The following formulas should be pasted into Excel, you can then tinker with what happens if you give one person extra skill etc.

This first paragraph are your headings. Note that I have left spaces in columns J and T for separation, so A1 should read Dice 1 and U1 should read opposedSuccesses Dice 1 Dice 2 Dice 3 Stat Skill Modifier isCrit? isFumble? Successes Dice 1 Dice 2 Dice 3 Stat Skill Modifier isCrit? isFumble? Successes OpposedSuccesses

This paragraph is your formula. So A2 should be randbetween(1,6) and U2 should be = I2-S2

=RANDBETWEEN(1,6) =RANDBETWEEN(1,6) =RANDBETWEEN(1,6) 2 2 0 =IF(SUM(A2:C2)=18,1,0) =IF(SUM(A2:C2)=3,1,0) =MIN(MAX(ROUNDDOWN((SUM(A2:F2)-5-7)/2,0),0),E2+1) =RANDBETWEEN(1,6) =RANDBETWEEN(1,6) =RANDBETWEEN(1,6) 2 2 0 =IF(SUM(K2:M2)=18,1,0) =IF(SUM(K2:M2)=3,1,0) =MIN(MAX(ROUNDDOWN((SUM(K2:P2)-5-7)/2,0),0),O2+1) =I2-S2

Then, you will want to select A2-U2 and drag the formula down. I was running with 10000 rows, more makes it run slower but more accurate.

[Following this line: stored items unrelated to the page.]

theorem handBrokenEnds_kept {s : State} (h : s.Kept) : s.handBrokenEnds.Kept := by
  unfold State.handBrokenEnds
  have hb := h.brokenEndsBroken
  have a : State.Kept { s with sel := { s.sel with brokenEnds := [] } } :=
    h.withSel _ h.streakFits h.requestCountFits h.joinCountFits h.leaveCountFits h.partCountFits
      h.headCountFits (by simp)
  generalize ({ s with sel := { s.sel with brokenEnds := [] } } : State) = t at a
  generalize s.sel.brokenEnds = bs at hb
  induction bs generalizing t with
  | nil => exact a
  | cons b bs ih =>
    simp only [List.foldl_cons]
    refine ih _ ?_ fun x hx => hb x (List.mem_cons_of_mem _ hx)
    exact frameEnd_kept a _ _ _ fun _ hs => absurd (hb b (List.mem_cons_self ..)) hs

/-! ## Choices leave the Station Controller -/

@[simp] theorem preCheck_ctl (s : State) : s.preCheck.ctl = s.ctl := rfl

/-- A choice leaves the Station Controller as it stands. -/
@[simp] theorem choice_ctl (s : State) : s.choice.ctl = s.ctl := by
  unfold State.choice
  split
  · rfl
  · split
    · rfl
    · split
      · dsimp only
        split <;> rfl
      · split <;> rfl

@[simp] theorem gapChoice_ctl (s : State) : s.gapChoice.ctl = s.ctl := by
  unfold State.gapChoice
  split <;> simp

/-! ## The port -/

theorem setupCommand_kept {s : State} (h : s.Kept) (v : Byte) : (s.setupCommand v).1.Kept := by
  unfold State.setupCommand
  split
  · exact h
  · split
    · exact h
    · rename_i hv
      simp only [Bool.or_eq_true, decide_eq_true_eq, not_or, Nat.not_lt] at hv
      exact { h with intervalLegal := hv }

theorem started_kept {s : State} (h : s.Kept) (hs : s.ctl.state = .unconfigured ∨ s.ctl.state = .idle) :
    s.started.Kept := by
  have h0 : (0 : Nat) < Config.objectionLimit := by simp [Config.objectionLimit]
  have hm : s.ctl.state.isMember = false := by rcases hs with hs | hs <;> simp [hs, StationState.isMember]
  have hl : s.ctl.state ≠ .loading := by rcases hs with hs | hs <;> simp [hs]
  have hx := h.sendingOnly (.inl hm)
  exact {
    tableSlots := h.tableSlots
    imageSlots := h.imageSlots
    nothingReplicated := fun _ _ => h.nothingReplicated hm hl
    deskEmpty := fun _ => h.deskEmpty hm
    requestsFit := h.requestsFit
    claimsFit := h.claimsFit
    journalFits := h.journalFits
    loadingOnly := fun _ => h.loadingOnly hl
    sendingOnly := fun _ => hx
    intervalLegal := h.intervalLegal
    beatStops := fun _ => h.beatStops hm
    windowStops := fun _ _ => rfl
    streakFits := Nat.zero_lt_succ _
    requestCountFits := h0
    joinCountFits := h0
    leaveCountFits := h0
    partCountFits := h0
    headCountFits := h0
    brokenEndsBroken := cleared_broken h.brokenEndsBroken
    rosterOrdered := h.rosterOrdered }

theorem stopped_kept {s : State} (h : s.Kept) (hs : s.ctl.state = .synced) : s.stopped.Kept := by
  have hm : s.ctl.state.isMember = true := by simp [hs, StationState.isMember]
  have hd := Desk.abortQueue_shrinks s.sel.requestsOnLine s.desk
  exact { h with
    nothingReplicated := fun hn => by simp [State.stopped, State.enter, StationState.isMember] at hn
    deskEmpty := fun hn => by simp [State.stopped, State.enter, StationState.isMember] at hn
    requestsFit := Nat.le_trans hd.1 h.requestsFit
    claimsFit := Nat.le_trans hd.2 h.claimsFit
    loadingOnly := fun _ => h.loadingOnly (by simp [hs])
    sendingOnly := fun hn => h.sendingOnly (by
      rcases hn with hn | hn
      · simp [State.stopped, State.enter, StationState.isMember] at hn
      · exact .inr hn)
    beatStops := fun hn => by simp [State.stopped, State.enter, StationState.isMember] at hn
    windowStops := fun _ _ => rfl
    leaveCountFits := Nat.zero_lt_succ _ }

theorem admitted {s : State} {kind : RequestKind} {key : Key} {o t : Byte}
    (h : s.admission kind key o t = .ok) :
    s.ctl.state = .synced ∧ s.desk.requests.length < Config.maxRequests ∧
      (kind = .acquire → s.desk.claims.length < Config.maxClaims) := by
  unfold State.admission at h
  split at h
  · simp at h
  · rename_i h1
    split at h
    · simp at h
    · split at h
      · simp at h
      · rename_i h3
        split at h
        · simp at h
        · split at h
          · simp at h
          · rename_i h5
            refine ⟨by simpa using h1, by omega, ?_⟩
            rintro rfl
            simpa using h5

Results are shown below. You can see there is still some randomness in there - crits and fumbles range from 0.4-0.7% when they should be 0.463%

Attacker fumbles defender crits 0.0%

Attacker fumbles 0.5%

Defender Crits 0.4%

-3 6.7%

-2 12.7%

-1 17.9%

0 25.6%

1 18.1%

2 12.5%

3 6.5%

Attacker crits 0.7%

Defender fumbles 0.4%

Attacker crits, defender fumbles 0.0%

To see these results in your Excel, paste the following in anywhere out of the way. This is 2 columns worth of data pasted as one, so everything including the rightmost + sign and further right is column 2.

Attacker fumbles defender crits =COUNTIFS($H:$H,1,$Q:$Q,1)/COUNT($Q:$Q)

Attacker fumbles =COUNTIFS($H:$H,1)/COUNT($Q:$Q)

Defender Crits =COUNTIFS($Q:$Q,1)/COUNT($Q:$Q)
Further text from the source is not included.